AR terms, 0 differences (the I part of the model), and 2 MA terms. The

(1,1,0) piece corresponds to the *seasonal* ARIMA terms – one AR term,

and one difference. The [12] indicates the seasonality – since there

are 12 months in a year, this is the natural choice. Finally, the model

incorporates slight drift – a trend in the data. The coefficients and

standard errors for each pieces are then listed, as well as some

statistics about the fit of the model.

Let’s see how this model does at predicting for 2018:

```
fullmodel <- Arima(avgts,model=trainmodel)
arimaforecast <- tail(fullmodel$fitted,12)
arimaforecast
## Jan Feb Mar Apr May Jun Jul
## 2018 33.43440 41.00933 48.22833 58.20269 65.85530 82.51868 82.58382
## Aug Sep Oct Nov Dec
## 2018 82.65571 78.56760 65.93328 48.73150 30.35375
arimaMAE <- mean(abs(actual-arimaforecast))
arimaMAE
## [1] 4.729957
```

So this model outperforms the seasonal naive method, but not by much.
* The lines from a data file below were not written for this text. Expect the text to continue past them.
/-- Every place that what follows the new step may change; LCY is not among their pages. -/
abbrev afterStepPlaces : List Nat := [0, 1, 3, 4, 5, 6, 9, 12, 16, 17, 20, 33, 35, 43, 44, 45, 46, 47, 48, 49, 50]

theorem hotDevice_in (s : State) (tCase : Int) (hot : Bool) : (hotDevice s tCase hot).In afterStepPlaces :=
  .ite (.bind (foot_occurrence 220 0 0) fun _ => .ite (.forM (fun g => (foot_startSs1 g 220).mono (by decide)) _) (.pure _)) (.pure _)

theorem afterStep_in (s : State) (new : Nat) (tCase : Int) (hot : Bool) : (afterStep s new tCase hot).In afterStepPlaces := by
  have hj : ∀ n, (startJoin n).In afterStepPlaces := fun n => (foot_startJoin n).mono (by decide)
  refine .ite ?_ (hotDevice_in _ _ _)
  split
  · exact .ite (.bind (hj _) fun _ => hotDevice_in _ _ _) (hotDevice_in _ _ _)
  · exact hotDevice_in _ _ _

theorem stepTold_beyond (new : Nat) (tCase : Int) : (stepTold new tCase).Fixes State.beyond :=
  .bind (wf_beyond _ _) fun _ => .bind (inc_beyond _) fun _ => .bind (.forM (fun _ => wf_beyond _ _) _) fun _ => event_beyond ..

theorem hotDevice_beyond (s : State) (tCase : Int) (hot : Bool) : (hotDevice s tCase hot).Fixes State.beyond :=
  .ite (.bind (occurrence_beyond 220 0 0) fun _ => .when (.forM (fun _ => startSs1_beyond _ _) _)) (.pure _)

theorem afterStep_beyond (s : State) (new : Nat) (tCase : Int) (hot : Bool) : (afterStep s new tCase hot).Fixes State.beyond := by
  have hj : ∀ n, (startJoin n).Fixes State.beyond := fun _ => .read fun _ => hid_beyond _
  refine .ite ?_ (hotDevice_beyond ..)
  split
  · exact .ite (.bind (hj _) fun _ => hotDevice_beyond ..) (hotDevice_beyond ..)
  · exact hotDevice_beyond ..

theorem thermalDerating_beyond (tCase : Int) (hot : Bool) : (thermalDerating tCase hot).Fixes State.beyond := by
  rw [thermalDerating_eq]
  exact .read fun s => .when <| .bind (wf_beyond _ _) fun _ => .thenMore (stepTold_beyond _ _) fun _ => afterStep_beyond ..

theorem hotDevice_counts {tCase : Int} {hot : Bool} (h : 1250 ≤ tCase ∨ hot = true) (s u : State) :
    (hotDevice s tCase hot).Ends u fun _ t => Counted 220 0 u t := by
  have hstop : ∀ g, (startSs1 g 220).Fixes (State.occurShown 220) := fun g => .shownIn 220 (foot_startSs1 g 220) (by decide) (by decide)
  exact .ite_pos h <| .seq (occurrence_counted 220 0 0 u) fun turned v hv =>
    .ofFixes (.when (c := turned = true) (.forM hstop _)) fun _ _ ht => hv.then_shown ht

theorem afterStep_counts {tCase : Int} {hot : Bool} (h : 1250 ≤ tCase ∨ hot = true) (s : State) (new : Nat) (u : State) :
    (afterStep s new tCase hot).Ends u fun _ t => Counted 220 0 u t := by
  have hj : ∀ n, (startJoin n).Fixes (State.occurShown 220) := fun n => .shownIn 220 (foot_startJoin n) (by decide) (by decide)
  have hjoined : ∀ n, (startJoin n >>= fun _ => hotDevice s tCase hot).Ends u fun _ t => Counted 220 0 u t := fun n =>
    .after (hj n) fun _ v hv => by
      obtain ⟨_, t, hd, ht⟩ := hotDevice_counts h s v
      exact .ofDoes hd (ht.of_shown hv)
  refine .ite ?_ (hotDevice_counts h s u)
  split
  · exact .ite (hjoined _) (hotDevice_counts h s u)
  · exact hotDevice_counts h s u

theorem deratingStep_lt (cur : Nat) (t : Int) : deratingStep cur t < 16 := by
  unfold deratingStep
  split_ifs <;> decide

theorem stepTold_in (new : Nat) (tCase : Int) : (stepTold new tCase).In [0, 1, 20, 22, 33, 43, 47] :=
  .bind (M.In.wf 22 _ _ (by decide) (by decide)) fun _ => .bind (M.In.inc 22 _ (by decide) (by decide)) fun _ =>
    .bind (.forM (fun n => M.In.wf 0 (SYS.ISLAND.CLK_STEP n) _ (SYS.ISLAND_page n) (by decide)) _) fun _ =>
    (foot_eventDev _ _).mono (by decide)

theorem stepTold_shows (new : Nat) (hnew : new < 16) (tCase : Int) (s : State) :
    (stepTold new tCase).Ends s fun _ t => t.f LCY.THERM.STEP = new ∧ t.f LCY.THERM.T_CASE = s.f LCY.THERM.T_CASE := by
  have hrest : ∀ x : FldAt, x.Apart LCY.THERM.STEP_CHANGES → x.addr = LCY.THERM → ∀ n op body, (do
      inc LCY.THERM.STEP_CHANGES
      [11, 10, 8].forM fun k => wf (SYS.ISLAND.CLK_STEP k) n
      eventDev op body : M Unit).Fixes fun s => s.f x := fun x hx ha n op body => by
    have hin : ∀ {P : List Nat} {m : M Unit}, m.In P → 99 ∉ P ∧ 22 ∉ P → m.Fixes fun s => s.f x := fun h hn =>
      .ofIn h fun _ _ hs => hs.f hn.1 (by rw [ha]; exact hn.2)
    exact .bind (.incApart hx) fun _ => .bind (.forM (fun k => hin
      (M.In.wf (P := [0]) 0 (SYS.ISLAND.CLK_STEP k) _ (SYS.ISLAND_page k) (by decide)) (by decide)) _) fun _ =>
      hin (foot_eventDev _ _) (by decide)
  obtain ⟨hcase, hstep⟩ := THERM_apart
  refine .bind (M.does_wf _ _ s) <| .ofFixes (.prod (hrest LCY.THERM.STEP (hstep _ (by decide)) rfl _ _ _)
    (hrest LCY.THERM.T_CASE (hcase _ (by decide)) rfl _ _ _)) fun _ t ht => ?_
  obtain ⟨ht1, ht2⟩ := Prod.ext_iff.mp ht
  exact ⟨ht1.trans ((f_wf_same THERM_fields.2 new s).trans (Nat.mod_eq_of_lt hnew)),
    ht2.trans (f_wf_apart (hcase _ (by decide)) new s)⟩

/-- R477: the temperature and the step that are shown, and the occurrence. -/
theorem thermalDerating_shows {s : State} (tCase : Int) (hot : Bool) (ha : s.awake = true) (hd : s.dev ≠ 0) :
    (thermalDerating tCase hot).Ends s fun _ t =>
      t.f LCY.THERM.T_CASE = codeOf 12 (clampI (-2048) 2047 tCase) ∧
      t.f LCY.THERM.STEP = deratingStep (s.f LCY.THERM.STEP) tCase ∧
      ((1250 ≤ tCase ∨ hot = true) → Counted 220 0 s t) := by
  set c := codeOf 12 (clampI (-2048) 2047 tCase)
  set new := deratingStep (s.f LCY.THERM.STEP) tCase
  have hlast : ∀ v : State, v.f LCY.THERM.T_CASE = c → v.f LCY.THERM.STEP = new → v.occurShown 220 = s.occurShown 220 →
      (afterStep s new tCase hot).Ends v fun _ t => t.f LCY.THERM.T_CASE = c ∧ t.f LCY.THERM.STEP = new ∧
        ((1250 ≤ tCase ∨ hot = true) → Counted 220 0 s t) := fun v hc hn hv => by
    have hf : ∀ x : FldAt, x.addr = LCY.THERM → (afterStep s new tCase hot).Fixes fun s => s.f x := fun x hx =>
      .ofIn (afterStep_in _ _ _ _) fun _ _ hs => hs.f (by decide) (by rw [hx]; decide)
    obtain ⟨_, t, hd, ht⟩ := (hf LCY.THERM.T_CASE rfl).prod (hf LCY.THERM.STEP rfl) |>.does v
    obtain ⟨ht1, ht2⟩ := Prod.ext_iff.mp ht
    refine .ofDoes hd ⟨ht1.trans hc, ht2.trans hn, fun h => ?_⟩
    obtain ⟨_, w, hd', hw⟩ := afterStep_counts h s new v
    exact hd.unique hd' ▸ hw.of_shown hv
  rw [thermalDerating_eq]
  have hin : (wf LCY.THERM.T_CASE c).In [22] := M.In.wf 22 _ _ (by decide) (by decide)
  obtain ⟨_, u, hdu, hcase, hstep, hshown⟩ : (wf LCY.THERM.T_CASE c).Ends s fun _ u =>
      u.f LCY.THERM.T_CASE = c ∧ u.f LCY.THERM.STEP = s.f LCY.THERM.STEP ∧ u.occurShown 220 = s.occurShown 220 :=
    .ofDoes (hin.does s) ⟨(congrArg (State.f · _) (M.does_wf _ _ s).run).trans <|
      (f_wf_same THERM_fields.1 c s).trans (Nat.mod_eq_of_lt (codeOf_lt _ _)),
      (congrArg (State.f · _) (M.does_wf _ _ s).run).trans (f_wf_apart (THERM_apart.2 _ (by decide)) c s),
      (hin.run s).shown 220 (by decide) (by decide)⟩
  refine .read <| .ite_pos ⟨ha, hd⟩ <| .bind hdu ?_
  by_cases hne : new ≠ s.f LCY.THERM.STEP
  · refine .ite_pos hne ?_
    obtain ⟨_, v, hdv, hstep', hcase'⟩ := stepTold_shows new (deratingStep_lt _ _) tCase u
    have hsame : Same _ u v := hdv.run ▸ (stepTold_in new tCase).run u
    exact .bind hdv (hlast v (hcase'.trans hcase) hstep' ((hsame.shown 220 (by decide) (by decide)).trans hshown))
  · exact .ite_neg hne (hlast u hcase (hstep.trans (not_not.mp hne).symm) hshown)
There’s definitely a tradeoff between the simplicity of the model and

making marginal gains that is problem dependent.

That does it for this brief intro to forecasting. It is a topic that

certainly will come up again in future blog posts. If you want to learn

more about what was covered here (plus a plethora of other topics in

this space), a good reference is Forecasting: Principles and

Practices by Rob J Hyndman and George

Athanasopoulos, which is available freely online.